NOTE: the MetaDataset codebase has significantly changed from the release of this code and it won't work as is. Please, run
git checkout 056ccac
in the MetaDataset root folder to checkout to the code's version used with in this project. -
If you want to test out-of-domain behavior on additional datasets, namely, MNIST, CIFAR10, CIFAR100, follow the installation instructions in the CNAPs repository to get these datasets. This step is takes little time and we recommended to do it.
-
Here is how to initialize, train and test our method:
-
Before doing anything, first run the following commands.
ulimit -n 50000
export META_DATASET_ROOT=<root directory of the cloned or downloaded Meta-Dataset repository>
export RECORDS=<the directory where tf-records of MetaDataset are stored>
Note the above commands need to be run every time you open a new command shell.
-
Enter the root directory of this project, i.e. the directory where this project was cloned or downloaded.
-
The easiest way is to download our pre-trained models and use them to obtain a universal set of features directly. If that is what you want, execute the following command in the root directory of this project:
wget http://thoth.inrialpes.fr/research/SUR/all_weights.zip && unzip all_weights.zip && rm all_weights.zip
It will donwnload all the weights and place them in the ./weights
directory.
- Alternatively, instead of using the pretrained models, one can train the models from scratch. To train 8 independent feature extractors, run:
./scripts/train_networks.sh
And/or to train a parametric network family, run:
./scripts/train_pnf.sh
- This step would run our SUR procedure to select appropriate features from a universal feature set. To select from features obtained with different networks, run:
python test.py --model.backbone=resnet18
To select from features obtained with a parametric network family, run:
python test.py --model.backbone=resnet18_pnf
Note: If you train the models yourself, be sure you have trained the corresponding extractors.

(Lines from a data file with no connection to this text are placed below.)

-- ==== Sys2Proof/Syntax.lean ====
section
/-! DEFINITION. Sys2Proof/Syntax.lean: the instructions of the part, one constructor per row of the opcode table: first the 96
events of the part, whose operands the row names, then the 258 instruction words in the order of Table 5.4 (05 R109). A register
operand keeps the whole field of its format; an `m`, `t`, `d` or `q` operand with bits 6 to 4 set is a word that raises ILLEGAL_OPERAND
at issue (R110), so the field is not shortened here. -/
namespace Sys2Proof
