/-- The words of major code 0x18 (Table 5.4). -/
noncomputable def decode18 (w : BitVec 32) : Option Instr :=
  if bits w 0 4 = 0 ∧ bits w 24 1 * 4 + bits w 17 1 * 2 + bits w 10 1 < 6 then some (.amoadd (BitVec.ofNat 3 (bits w 24 1 * 4 + bits w 17 1 * 2 + bits w 10 1)) (field w 18 6) (field w 11 6) (field w 4 6))
  else if bits w 0 4 = 1 ∧ bits w 24 1 * 4 + bits w 17 1 * 2 + bits w 10 1 < 6 then some (.amoand (BitVec.ofNat 3 (bits w 24 1 * 4 + bits w 17 1 * 2 + bits w 10 1)) (field w 18 6) (field w 11 6) (field w 4 6))
  else if bits w 0 4 = 2 ∧ bits w 24 1 * 4 + bits w 17 1 * 2 + bits w 10 1 < 6 then some (.amoor (BitVec.ofNat 3 (bits w 24 1 * 4 + bits w 17 1 * 2 + bits w 10 1)) (field w 18 6) (field w 11 6) (field w 4 6))
  else if bits w 0 4 = 3 ∧ bits w 24 1 * 4 + bits w 17 1 * 2 + bits w 10 1 < 6 then some (.amoxor (BitVec.ofNat 3 (bits w 24 1 * 4 + bits w 17 1 * 2 + bits w 10 1)) (field w 18 6) (field w 11 6) (field w 4 6))
  else if bits w 0 4 = 4 ∧ bits w 24 1 * 4 + bits w 17 1 * 2 + bits w 10 1 < 6 then some (.amomin (BitVec.ofNat 3 (bits w 24 1 * 4 + bits w 17 1 * 2 + bits w 10 1)) (field w 18 6) (field w 11 6) (field w 4 6))
  else if bits w 0 4 = 5 ∧ bits w 24 1 * 4 + bits w 17 1 * 2 + bits w 10 1 < 6 then some (.amomax (BitVec.ofNat 3 (bits w 24 1 * 4 + bits w 17 1 * 2 + bits w 10 1)) (field w 18 6) (field w 11 6) (field w 4 6))
  else if bits w 0 4 = 6 ∧ bits w 24 1 * 4 + bits w 17 1 * 2 + bits w 10 1 < 6 then some (.amominu (BitVec.ofNat 3 (bits w 24 1 * 4 + bits w 17 1 * 2 + bits w 10 1)) (field w 18 6) (field w 11 6) (field w 4 6))
  else if bits w 0 4 = 7 ∧ bits w 24 1 * 4 + bits w 17 1 * 2 + bits w 10 1 < 6 then some (.amomaxu (BitVec.ofNat 3 (bits w 24 1 * 4 + bits w 17 1 * 2 + bits w 10 1)) (field w 18 6) (field w 11 6) (field w 4 6))
  else if bits w 0 4 = 8 ∧ bits w 24 1 * 4 + bits w 17 1 * 2 + bits w 10 1 < 6 then some (.amoswap (BitVec.ofNat 3 (bits w 24 1 * 4 + bits w 17 1 * 2 + bits w 10 1)) (field w 18 6) (field w 11 6) (field w 4 6))
  else none

/-- The words of major code 0x19 (Table 5.4). -/
noncomputable def decode19 (w : BitVec 32) : Option Instr :=
  if bits w 0 4 = 0 ∧ bits w 24 1 * 4 + bits w 17 1 * 2 + bits w 10 1 < 6 then some (.amoadd32 (BitVec.ofNat 3 (bits w 24 1 * 4 + bits w 17 1 * 2 + bits w 10 1)) (field w 18 6) (field w 11 6) (field w 4 6))
  else if bits w 0 4 = 1 ∧ bits w 24 1 * 4 + bits w 17 1 * 2 + bits w 10 1 < 6 then some (.amoand32 (BitVec.ofNat 3 (bits w 24 1 * 4 + bits w 17 1 * 2 + bits w 10 1)) (field w 18 6) (field w 11 6) (field w 4 6))
  else if bits w 0 4 = 2 ∧ bits w 24 1 * 4 + bits w 17 1 * 2 + bits w 10 1 < 6 then some (.amoor32 (BitVec.ofNat 3 (bits w 24 1 * 4 + bits w 17 1 * 2 + bits w 10 1)) (field w 18 6) (field w 11 6) (field w 4 6))
  else if bits w 0 4 = 3 ∧ bits w 24 1 * 4 + bits w 17 1 * 2 + bits w 10 1 < 6 then some (.amoxor32 (BitVec.ofNat 3 (bits w 24 1 * 4 + bits w 17 1 * 2 + bits w 10 1)) (field w 18 6) (field w 11 6) (field w 4 6))
  else if bits w 0 4 = 4 ∧ bits w 24 1 * 4 + bits w 17 1 * 2 + bits w 10 1 < 6 then some (.amomin32 (BitVec.ofNat 3 (bits w 24 1 * 4 + bits w 17 1 * 2 + bits w 10 1)) (field w 18 6) (field w 11 6) (field w 4 6))
  else if bits w 0 4 = 5 ∧ bits w 24 1 * 4 + bits w 17 1 * 2 + bits w 10 1 < 6 then some (.amomax32 (BitVec.ofNat 3 (bits w 24 1 * 4 + bits w 17 1 * 2 + bits w 10 1)) (field w 18 6) (field w 11 6) (field w 4 6))
  else if bits w 0 4 = 6 ∧ bits w 24 1 * 4 + bits w 17 1 * 2 + bits w 10 1 < 6 then some (.amominu32 (BitVec.ofNat 3 (bits w 24 1 * 4 + bits w 17 1 * 2 + bits w 10 1)) (field w 18 6) (field w 11 6) (field w 4 6))
  else if bits w 0 4 = 7 ∧ bits w 24 1 * 4 + bits w 17 1 * 2 + bits w 10 1 < 6 then some (.amomaxu32 (BitVec.ofNat 3 (bits w 24 1 * 4 + bits w 17 1 * 2 + bits w 10 1)) (field w 18 6) (field w 11 6) (field w 4 6))
  else if bits w 0 4 = 8 ∧ bits w 24 1 * 4 + bits w 17 1 * 2 + bits w 10 1 < 6 then some (.amoswap32 (BitVec.ofNat 3 (bits w 24 1 * 4 + bits w 17 1 * 2 + bits w 10 1)) (field w 18 6) (field w 11 6) (field w 4 6))
  else none

/-- The words of major code 0x1A (Table 5.4). -/
noncomputable def decode1A (w : BitVec 32) : Option Instr :=
  if bits w 0 4 = 0 ∧ bits w 24 1 * 4 + bits w 17 1 * 2 + bits w 10 1 < 6 then some (.cas (BitVec.ofNat 3 (bits w 24 1 * 4 + bits w 17 1 * 2 + bits w 10 1)) (field w 18 6) (field w 11 6) (field w 4 6))
  else if bits w 0 4 = 1 ∧ bits w 24 1 * 4 + bits w 17 1 * 2 + bits w 10 1 < 6 then some (.casp (BitVec.ofNat 3 (bits w 24 1 * 4 + bits w 17 1 * 2 + bits w 10 1)) (field w 18 6) (field w 11 6) (field w 4 6))
  else none

/-- The words of major code 0x1B (Table 5.4). -/
noncomputable def decode1B (w : BitVec 32) : Option Instr :=
  if bits w 24 1 = 0 ∧ bits w 17 1 = 0 ∧ bits w 8 3 < 6 then some (.lda (field w 18 6) (field w 11 6) (field w 8 3) (flag w 7) (field w 0 7))
  else if bits w 24 1 = 1 ∧ bits w 17 1 = 0 ∧ bits w 8 3 < 6 then some (.stl (field w 18 6) (field w 11 6) (field w 8 3) (flag w 7) (field w 0 7))
  else none

/-- The words of major code 0x1C (Table 5.4). -/
noncomputable def decode1C (w : BitVec 32) : Option Instr :=
  if bits w 0 3 = 0 ∧ bits w 18 7 = 0 ∧ bits w 6 12 = 0 ∧ bits w 3 3 < 6 then some (.fence (field w 3 3))
  else if bits w 0 3 = 1 ∧ bits w 18 7 = 0 ∧ bits w 6 12 = 0 ∧ bits w 3 3 < 6 then some (.fenceSv (field w 3 3))
  else if bits w 0 3 = 2 ∧ bits w 18 7 = 0 ∧ bits w 6 12 = 0 ∧ bits w 3 3 < 6 then some (.fenceVs (field w 3 3))
  else if bits w 0 3 = 3 ∧ bits w 18 7 = 0 ∧ bits w 6 12 = 0 ∧ bits w 3 3 < 6 then some (.fenceVv (field w 3 3))
  else none

/-- The words of major code 0x1D (Table 5.4). -/
noncomputable def decode1D (w : BitVec 32) : Option Instr :=
  if bits w 0 4 = 0 ∧ bits w 18 7 = 0 ∧ bits w 4 7 = 0 then some (.monarm (field w 11 7))
  else if bits w 0 4 = 1 ∧ bits w 11 7 = 0 then some (.monwait (field w 18 7) (field w 4 7))
  else none

/-- The words of major code 0x1E (Table 5.4). -/
noncomputable def decode1E (w : BitVec 32) : Option Instr :=
  if bits w 0 4 = 0 ∧ bits w 18 7 = 0 then some (.cwb (field w 11 7) (field w 4 7))
  else if bits w 0 4 = 1 ∧ bits w 18 7 = 0 then some (.cinv (field w 11 7) (field w 4 7))
  else if bits w 0 4 = 2 ∧ bits w 18 7 = 0 then some (.cflush (field w 11 7) (field w 4 7))
  else none

/-- The words of major code 0x20 (Table 5.4). -/
noncomputable def decode20 (w : BitVec 32) : Option Instr :=
  if bits w 0 4 = 0 ∧ bits w 17 1 = 0 then some (.vsettype (field w 18 7) (field w 4 13))
  else if bits w 0 4 = 1 then some (.vsetshape (field w 18 7) (field w 11 7) (field w 4 7))
  else if bits w 0 4 = 2 ∧ bits w 4 7 = 0 then some (.vsetl (field w 18 7) (field w 11 7))
  else if bits w 0 4 = 3 ∧ bits w 11 7 = 0 ∧ bits w 4 7 = 0 then some (.vlq (field w 18 7))
  else none

/-- The words of major code 0x21 (Table 5.4). -/
noncomputable def decode21 (w : BitVec 32) : Option Instr :=
  if bits w 0 3 = 0 then some (.vadd (field w 18 7) (field w 11 7) (field w 4 7) (flag w 3))
  else if bits w 0 3 = 1 then some (.vsub (field w 18 7) (field w 11 7) (field w 4 7) (flag w 3))
  else if bits w 0 3 = 2 then some (.vmul (field w 18 7) (field w 11 7) (field w 4 7) (flag w 3))
  else if bits w 0 3 = 3 then some (.vmulh (field w 18 7) (field w 11 7) (field w 4 7) (flag w 3))
  else if bits w 0 3 = 4 then some (.vmadd (field w 18 7) (field w 11 7) (field w 4 7) (flag w 3))
  else if bits w 0 3 = 5 then some (.vmin (field w 18 7) (field w 11 7) (field w 4 7) (flag w 3))
  else if bits w 0 3 = 6 then some (.vmax (field w 18 7) (field w 11 7) (field w 4 7) (flag w 3))
  else if bits w 0 3 = 7 then some (.vabsd (field w 18 7) (field w 11 7) (field w 4 7) (flag w 3))
  else none

/-- The words of major code 0x22 (Table 5.4). -/
noncomputable def decode22 (w : BitVec 32) : Option Instr :=
  if bits w 0 3 = 0 then some (.vminu (field w 18 7) (field w 11 7) (field w 4 7) (flag w 3))
  else if bits w 0 3 = 1 then some (.vmaxu (field w 18 7) (field w 11 7) (field w 4 7) (flag w 3))
  else if bits w 0 3 = 2 then some (.vadds (field w 18 7) (field w 11 7) (field w 4 7) (flag w 3))
  else if bits w 0 3 = 3 then some (.vsubs (field w 18 7) (field w 11 7) (field w 4 7) (flag w 3))
  else if bits w 0 3 = 4 then some (.vavg (field w 18 7) (field w 11 7) (field w 4 7) (flag w 3))
  else if bits w 0 3 = 5 then some (.vshl (field w 18 7) (field w 11 7) (field w 4 7) (flag w 3))
  else if bits w 0 3 = 6 then some (.vshr (field w 18 7) (field w 11 7) (field w 4 7) (flag w 3))
  else if bits w 0 3 = 7 then some (.vsra (field w 18 7) (field w 11 7) (field w 4 7) (flag w 3))
  else none

/-- The words of major code 0x23 (Table 5.4). -/
noncomputable def decode23 (w : BitVec 32) : Option Instr :=
  if bits w 0 3 = 0 then some (.vwadd (field w 18 7) (field w 11 7) (field w 4 7) (flag w 3))
  else if bits w 0 3 = 1 then some (.vwmul (field w 18 7) (field w 11 7) (field w 4 7) (flag w 3))
  else none

/-- The words of major code 0x24 (Table 5.4). -/
noncomputable def decode24 (w : BitVec 32) : Option Instr :=
  if bits w 0 3 = 0 then some (.vcmpeq (field w 18 7) (field w 11 7) (field w 4 7) (flag w 3))
  else if bits w 0 3 = 1 then some (.vcmpne (field w 18 7) (field w 11 7) (field w 4 7) (flag w 3))
  else if bits w 0 3 = 2 then some (.vcmplt (field w 18 7) (field w 11 7) (field w 4 7) (flag w 3))
  else if bits w 0 3 = 3 then some (.vcmple (field w 18 7) (field w 11 7) (field w 4 7) (flag w 3))
  else if bits w 0 3 = 4 then some (.vcmpltu (field w 18 7) (field w 11 7) (field w 4 7) (flag w 3))
  else if bits w 0 3 = 5 then some (.vcmpleu (field w 18 7) (field w 11 7) (field w 4 7) (flag w 3))
  else none

/-- The words of major code 0x28 (Table 5.4). -/
noncomputable def decode28 (w : BitVec 32) : Option Instr :=
  if bits w 0 3 = 0 then some (.vfadd (field w 18 7) (field w 11 7) (field w 4 7) (flag w 3))
  else if bits w 0 3 = 1 then some (.vfsub (field w 18 7) (field w 11 7) (field w 4 7) (flag w 3))
  else if bits w 0 3 = 2 then some (.vfmul (field w 18 7) (field w 11 7) (field w 4 7) (flag w 3))
  else if bits w 0 3 = 3 then some (.vfma (field w 18 7) (field w 11 7) (field w 4 7) (flag w 3))
  else if bits w 0 3 = 4 then some (.vfms (field w 18 7) (field w 11 7) (field w 4 7) (flag w 3))
  else if bits w 0 3 = 5 then some (.vfnma (field w 18 7) (field w 11 7) (field w 4 7) (flag w 3))
  else if bits w 0 3 = 6 then some (.vfdiv (field w 18 7) (field w 11 7) (field w 4 7) (flag w 3))
  else if bits w 0 3 = 7 then some (.vfmin (field w 18 7) (field w 11 7) (field w 4 7) (flag w 3))
  else none

/-- The words of major code 0x29 (Table 5.4). -/
noncomputable def decode29 (w : BitVec 32) : Option Instr :=
  if bits w 0 3 = 0 then some (.vfmax (field w 18 7) (field w 11 7) (field w 4 7) (flag w 3))
  else if bits w 0 3 = 1 ∧ bits w 4 7 = 0 then some (.vfabs (field w 18 7) (field w 11 7) (flag w 3))
  else if bits w 0 3 = 2 ∧ bits w 4 7 = 0 then some (.vfneg (field w 18 7) (field w 11 7) (flag w 3))
  else if bits w 0 3 = 3 ∧ bits w 4 7 = 0 then some (.vfclass (field w 18 7) (field w 11 7) (flag w 3))
  else if bits w 0 3 = 4 ∧ bits w 4 7 = 0 then some (.vfsqrt (field w 18 7) (field w 11 7) (flag w 3))
  else none

/-- The words of major code 0x2A (Table 5.4). -/
noncomputable def decode2A (w : BitVec 32) : Option Instr :=
  if bits w 0 3 = 0 ∧ bits w 4 7 = 0 then some (.vfrcp (field w 18 7) (field w 11 7) (flag w 3))
  else if bits w 0 3 = 1 ∧ bits w 4 7 = 0 then some (.vfrsq (field w 18 7) (field w 11 7) (flag w 3))
  else if bits w 0 3 = 2 ∧ bits w 4 7 = 0 then some (.vfexp2 (field w 18 7) (field w 11 7) (flag w 3))
  else if bits w 0 3 = 3 ∧ bits w 4 7 = 0 then some (.vflog2 (field w 18 7) (field w 11 7) (flag w 3))
  else if bits w 0 3 = 4 ∧ bits w 4 7 = 0 then some (.vftanh (field w 18 7) (field w 11 7) (flag w 3))
  else none

/-- The words of major code 0x2B (Table 5.4). -/
noncomputable def decode2B (w : BitVec 32) : Option Instr :=
  if bits w 0 3 = 0 then some (.vfcmpeq (field w 18 7) (field w 11 7) (field w 4 7) (flag w 3))
  else if bits w 0 3 = 1 then some (.vfcmplt (field w 18 7) (field w 11 7) (field w 4 7) (flag w 3))
  else if bits w 0 3 = 2 then some (.vfcmple (field w 18 7) (field w 11 7) (field w 4 7) (flag w 3))
  else none

/-- The words of major code 0x2C (Table 5.4). -/
noncomputable def decode2C (w : BitVec 32) : Option Instr :=
  if bits w 0 3 = 0 ∧ bits w 9 2 = 0 then some (.vcvt (field w 18 7) (field w 11 7) (field w 4 5) (flag w 3))
  else if bits w 0 3 = 1 then some (.vnarrow (field w 18 7) (field w 11 7) (field w 4 7) (flag w 3))
  else if bits w 0 3 = 2 then some (.vdq (field w 18 7) (field w 11 7) (field w 4 7) (flag w 3))
  else none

To speed up the testing procedure, one could first dump the features on the hard drive, and then use them for selection directly, without needing to run a CNN. To do so, follow the steps:
- Dump test features extracted from the test episodes on your hard drive by running
./scripts/dump_test_episodes.sh
- Test SUR offline. Depending on your desired feature extractor, run:
python test_offline.py --model.backbone=resnet18
or python test_offline.py --model.backbone=resnet18_pnf
This step is useful for those who want to experiment with selection by SUR and want to avoid recomputing the same features every run.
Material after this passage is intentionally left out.